Research and impact | By John Stevenson

Research: Sea lions could point the way to the monitoring of riverbed erosion

A recent study conducted by Professor Christoph Bruecker and his team revealed a novel correlation in the way sea lions and rats use their whiskers to monitor underwater events that trigger riverbed erosion.

 

The research could make way for the online monitoring of the environmental impact of large cruiser vessels on the river bed in the shallow waters found near urban settlements such as London, Venice and Amsterdam, providing warnings of high flow speeds close to the riverbed.

 

The paper, titled Seal and Sea Lion Whiskers Detect Slips of Vortices Similar as Rats Sense Textures, finds that in the same way rats use their whiskers to detect textures and hard surfaces on dry land, sea lions use their whiskers to detect swirling fluid elements called vortices in the water in which they move.

 

Using a specially equipped water tank in City’s Aeronautical Engineering laboratory for sea lion simulations, the team mapped the typical signatures used by sea lion whiskers to detect such vortices, which signal whether prey has swum into a region.

 

According to Professor Bruecker, City’s Royal Academy of Engineering Research Chair in Nature-Inspired Sensing and Flow Control for Sustainable Transport, and Sir Richard Olver BAE Systems Chair for Aeronautical Engineering, “pinnipeds such as seals and sea lions use their whiskers to hunt their prey in dark and turbid situations.

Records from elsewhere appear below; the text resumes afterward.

/-- REFILL (R312, R319, R68): written policers and refill properties come into force, then every bucket gains its tokens, and frames held for want of tokens move on. -/
def goRefill (d : Dev) : Dev :=
  let d1 := d.commitProps 3
  let set := d1.tm.policeStaged.foldl (fun t e => tmod policerReset t e.1 (fun x => applyPolicer x e.2.1 e.2.2.1 e.2.2.2)) d1.tm.police
  let d2 : Dev := { d1 with tm := { d1.tm with policeStaged := [], police := tmap policerReset (fun _ x => refillPolicer x) set } }
  let d3 := (d2.tm.lack.map (·.1)).foldl (fun e k => e.refillShaper k) d2
  (List.range 4).foldl (fun e p => e.pumpPort p) d3

def execRefill (s : State) : Host.Outcome State Fault Refusal := .next (s.act fun _ d => goRefill d)

/-! Fetching (R304, R308). -/

/-- A master may reach the registers of ring `g` (R73, R321). -/
def Dev.reachesRing (d : Dev) (m : Master) (g : Nat) : Bool := (d.ring g).owner == m.tenant

/-- The ring holds a descriptor that the device may fetch (R307, R308, R309, R383). -/
def Dev.fetchable (d : Dev) (g : Nat) : Bool :=
  let r := d.ring g
  decide (r.st = .running) && decide (r.cons ≠ r.prod) && decide (r.inFlight < r.size - 1) && !d.backPressed &&
  !d.gaf.quiesced.testBit 3 && d.running

/-- A TX or WTX ring has not had its WEIGHT descriptors of the present round (R308). -/
def Dev.hasWeight (d : Dev) (g : Nat) : Bool := decide (tlook (fun _ => 0) d.tm.served g < Nat.max 1 (rfld (d.ring g).ctrl 7 0))

/-- The round is over: every TX or WTX ring that holds descriptors has had its WEIGHT of them. -/
def Dev.roundOver (d : Dev) : Bool := (List.range 128).all (fun h => (d.ring h).kind % 2 == 1 || !d.fetchable h || !d.hasWeight h)

/-- The ring may fetch its next descriptor: an RX or WRX ring at any time, a TX or WTX ring in its turn of the round robin (R308) and while the packet-buffer region has room for its frame (R315). -/
def Dev.mayFetch (d : Dev) (g : Nat) : Bool := d.fetchable g && ((d.ring g).kind % 2 == 1 || !d.bufFull && (d.hasWeight g || d.roundOver))

/-- Count a fetched descriptor toward its ring's WEIGHT; where the ring has had its WEIGHT, a new round begins. -/
def Dev.countFetch (d : Dev) (g : Nat) : Dev :=
  if (d.ring g).kind % 2 = 1 then d
  else { d with tm := { d.tm with served := if d.hasWeight g then tmod (fun _ => 0) d.tm.served g (· + 1) else tput (fun _ => 0) [] g 1 } }

/-- A descriptor's fields (R304). -/
def descOf (id : Nat) (w0 w1 : Word) : Desc :=
  { id := id, buf := w0.toNat, cookie := fld w1 63 48, len := fld w1 13 0, tsReq := nbit w1.toNat 39, bss := fld w1 37 32 }

/-- A malformed descriptor (R304). -/
def badDesc (kind : Nat) (w1 : Word) : Bool :=
  fld w1 47 40 != 0 || fld w1 38 38 != 0 || fld w1 31 14 != 0 || fld w1 13 0 == 0 ||
  (kind % 2 == 1 && decide (fld w1 13 0 < 64)) || (kind != 0 && nbit w1.toNat 39) ||
  decide (47 < fld w1 37 32) || (kind != 2 && fld w1 37 32 != 0)

/-- The radio of a BSS (R119). -/
def radioOf (b : Nat) : Nat := b / 16

/-- A radio nothing has touched. -/
def radioReset : Nat → Radio := fun _ => {}
/-- Radio `r`. -/
def Dev.radio (d : Dev) (r : Nat) : Radio := tlook radioReset d.fe.radio r
/-- Change radio `r`. -/
def Dev.modRadio (d : Dev) (r : Nat) (f : Radio → Radio) : Dev := { d with fe := { d.fe with radio := tmod radioReset d.fe.radio r f } }
/-- Change BSS `b`. -/
def Dev.modBss (d : Dev) (b : Nat) (f : Bss → Bss) : Dev := { d with mac := { d.mac with bss := tmod bssReset d.mac.bss b f } }
/-- Change the station record of a SID. -/
def Dev.modSta (d : Dev) (sid : Nat) (f : Sta → Sta) : Dev := { d with mac := { d.mac with sta := tmod staReset d.mac.sta sid f } }

/-- An instant lies in a service period (R146). -/
def Twt.inside (w : Twt) (t : Nat) : Bool :=
  let start := w.startTick * 1024000 + w.startBeat * 1000
  decide (start ≤ t) && decide ((t - start) % (w.intervalTicks * 1024000) < w.duration * 1000)

/-- The number of the service period that an instant lies in. -/
def Twt.period (w : Twt) (t : Nat) : Nat := (t - (w.startTick * 1024000 + w.startBeat * 1000)) / (w.intervalTicks * 1024000)

/-- The TWT agreements of a station, individual and broadcast (R146). -/
def Sta.schedules (s : Sta) : List Twt := s.twt ++ s.bcast

/-- A station is in a TWT agreement and outside its service periods. -/
def Sta.outside (s : Sta) (t : Nat) : Bool := !s.schedules.isEmpty && !s.schedules.any (fun w => w.inside t)

/-- A station dozes, or is treated as dozing outside its service periods (R144, R146). -/
def Dev.dozing (d : Dev) (t sid : Nat) : Bool := (d.sta sid).doze || (d.sta sid).outside t

/-- The link address of a station on a radio. -/
def Sta.link (s : Sta) (r : Nat) : Nat := match r with | 0 => s.linkA | 1 => s.linkB | _ => s.linkC

/-- The AID space of a BSS (R128): its own, or its AP MLD's. -/
def Dev.aidSpace (d : Dev) (b : Nat) : Nat := if (d.bssAt b).mld = 31 then b else 48 + (d.bssAt b).mld

/-- A station belongs to a BSS: it associated through it, or has a link in it (R126). -/
def Dev.inBss (d : Dev) (b : Nat) (s : Sta) : Bool :=
  s.used && (s.bss == b || (d.aidSpace s.bss == d.aidSpace b && s.link (radioOf b) != 0))

/-- Some station of a BSS dozes. -/
def Dev.someDoze (d : Dev) (t b : Nat) : Bool := d.mac.sta.any (fun e => d.inBss b e.2 && d.dozing t e.1)

/-- MSDUs that the MAC holds for a tenant (R313). -/
def Dev.macHeld (d : Dev) (ten : Nat) : List Msdu :=
  (d.mac.sta.flatMap (fun e => if e.2.used && (d.bssAt e.2.bss).tenant == ten then e.2.queue else [])) ++
  (d.mac.bss.flatMap (fun e => if e.2.tenant == ten then e.2.groupHeld ++ e.2.groupQueue else []))

/-- Octets of a list of MSDUs. -/
def msduOctets (l : List Msdu) : Nat := sumN (l.map (·.len))

/-- Octets that the MAC holds for a tenant. -/
def Dev.wifiHeld (d : Dev) (ten : Nat) : Nat := msduOctets (d.macHeld ten)

/-- A frame of `n` octets would take what the MAC holds for a tenant beyond its limit (R313, R315). -/
def Dev.wifiFull (d : Dev) (ten n : Nat) : Bool := decide (d.pv 0x6203 ten * 1048576 < d.wifiHeld ten + n)

/-- The MAC takes a WTX frame (R145, R304, R313): within its tenant's limit it joins the frames that the BSS sends in contention, as voice; a group-addressed one waits for the DTIM while some station dozes. -/
def Dev.takeWtx (d : Dev) (t g : Nat) (x : Desc) (data : List Byte) : Dev :=
  let b := d.bssAt x.bss
  let owner := (d.ring g).owner
  if owner ≠ 0 && b.running && b.tenant ≠ owner then d.finish (some (g, x.id)) { status := 6 }
  else if !b.running || !(d.radio (radioOf x.bss)).inService then d.finish (some (g, x.id)) { status := 8 }
  else if d.wifiFull b.tenant data.length then d.tailDrop t b.tenant (some (g, x.id))
  else
    let m : Msdu := { id := d.mac.nextId, ac := 3, len := data.length, entry := t, since := d.glb.up, ring := some g, cookie := x.id, data := data }
    let hold := nbit (octAt data 4) 0 && d.someDoze t x.bss
    let d1 := d.modBss x.bss (fun b => if hold then { b with groupHeld := b.groupHeld ++ [m] } else { b with groupQueue := b.groupQueue ++ [m] })
    { d1 with mac := { d1.mac with nextId := d1.mac.nextId + 1 } }

/-- DESCRIPTOR_FETCH (R304, R308, R309, R315): the words the device reads, and for TX and WTX the frame's octets, or none when the DMA fails. -/
def goDescriptorFetch (t g : Nat) (w0 w1 : Word) (data : Option (List Byte)) (d : Dev) : Dev :=
  if !d.mayFetch g then d
  else
    let r := d.ring g
    let x := descOf r.nextId w0 w1
    let d1 := ((d.countFetch g).modRing g (fun r => { r with nextId := r.nextId + 1, cons := (r.cons + 1) % r.size })).bump (2 + r.owner) 30 16
    let fly := d1.modRing g (fun r => { r with inflight := r.inflight ++ [x] })
    let bad := badDesc r.kind w1
    if r.kind % 2 = 1 then
      if bad then fly.completeDesc g x { status := 0xD, len := some 0 }
      else (d1.modRing g (fun r => { r with free := r.free ++ [x] })).serveQueue t g
    else
      let f1 := fly.bump (2 + r.owner) 8
      if bad then f1.completeDesc g x { status := 0xD }
      else if (r.kind = 0 && decide (x.len < 14)) || (r.kind = 2 && (decide (x.len < 24) || decide (2328 < x.len))) then f1.completeDesc g x { status := 3 }
      else match data with
        | none => f1.faultRing t g (some x.id)
        | some bytes =>
          let l := (bytes ++ List.replicate x.len 0).take x.len
          let f2 := ((f1.bump (2 + r.owner) 9 x.len).bump (2 + r.owner) 30 x.len).hbmOctets 0 x.len
          if r.kind = 2 then (f2.takeWtx t g x l).noteFull t
          else
            let p : Pkt := { octets := l, srcKind := 2, src := g, tenant := r.owner, desc := some (g, x.id), tsReq := x.tsReq }
            ({ f2 with rte := { f2.rte with ring := f2.rte.ring ++ [p] } } : Dev).noteFull t

def execDescriptorFetch (g : Nat) (w0 w1 : Word) (data : Option (List Byte)) (s : State) : Host.Outcome State Fault Refusal :=
  .next (s.act fun t d => goDescriptorFetch t g w0 w1 data d)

There is no theoretical model or hypothesis to explain the interaction between whiskers and hydrodynamic fish trails. The study, however, provides a theoretical and experimental insight into the mechanism behind the detection of the Strouhal frequency from a Von-Karman vortex street, similar to that of the inverted hydrodynamic fish trail. The flow around a 3D printed sea lion head, with integrated whiskers of comparable geometry and material properties to a real seal lion, is investigated when exposed to vortex streets generated by cylindrical bluff bodies”.

 

Professor Bruecker has transferred the idea of sea lion whiskers to arrays of bio-inspired optical flow sensors, which are submersible and can remotely monitor the vortices passing over the riverbed to detect strong events that may trigger erosion processes.

 

Having sought support from the Engineering and Physical Sciences Research Council, discussions are underway with the River Thames Restoration Trust to mark out and implement a test area on the Thames for the first trials of the monitoring system.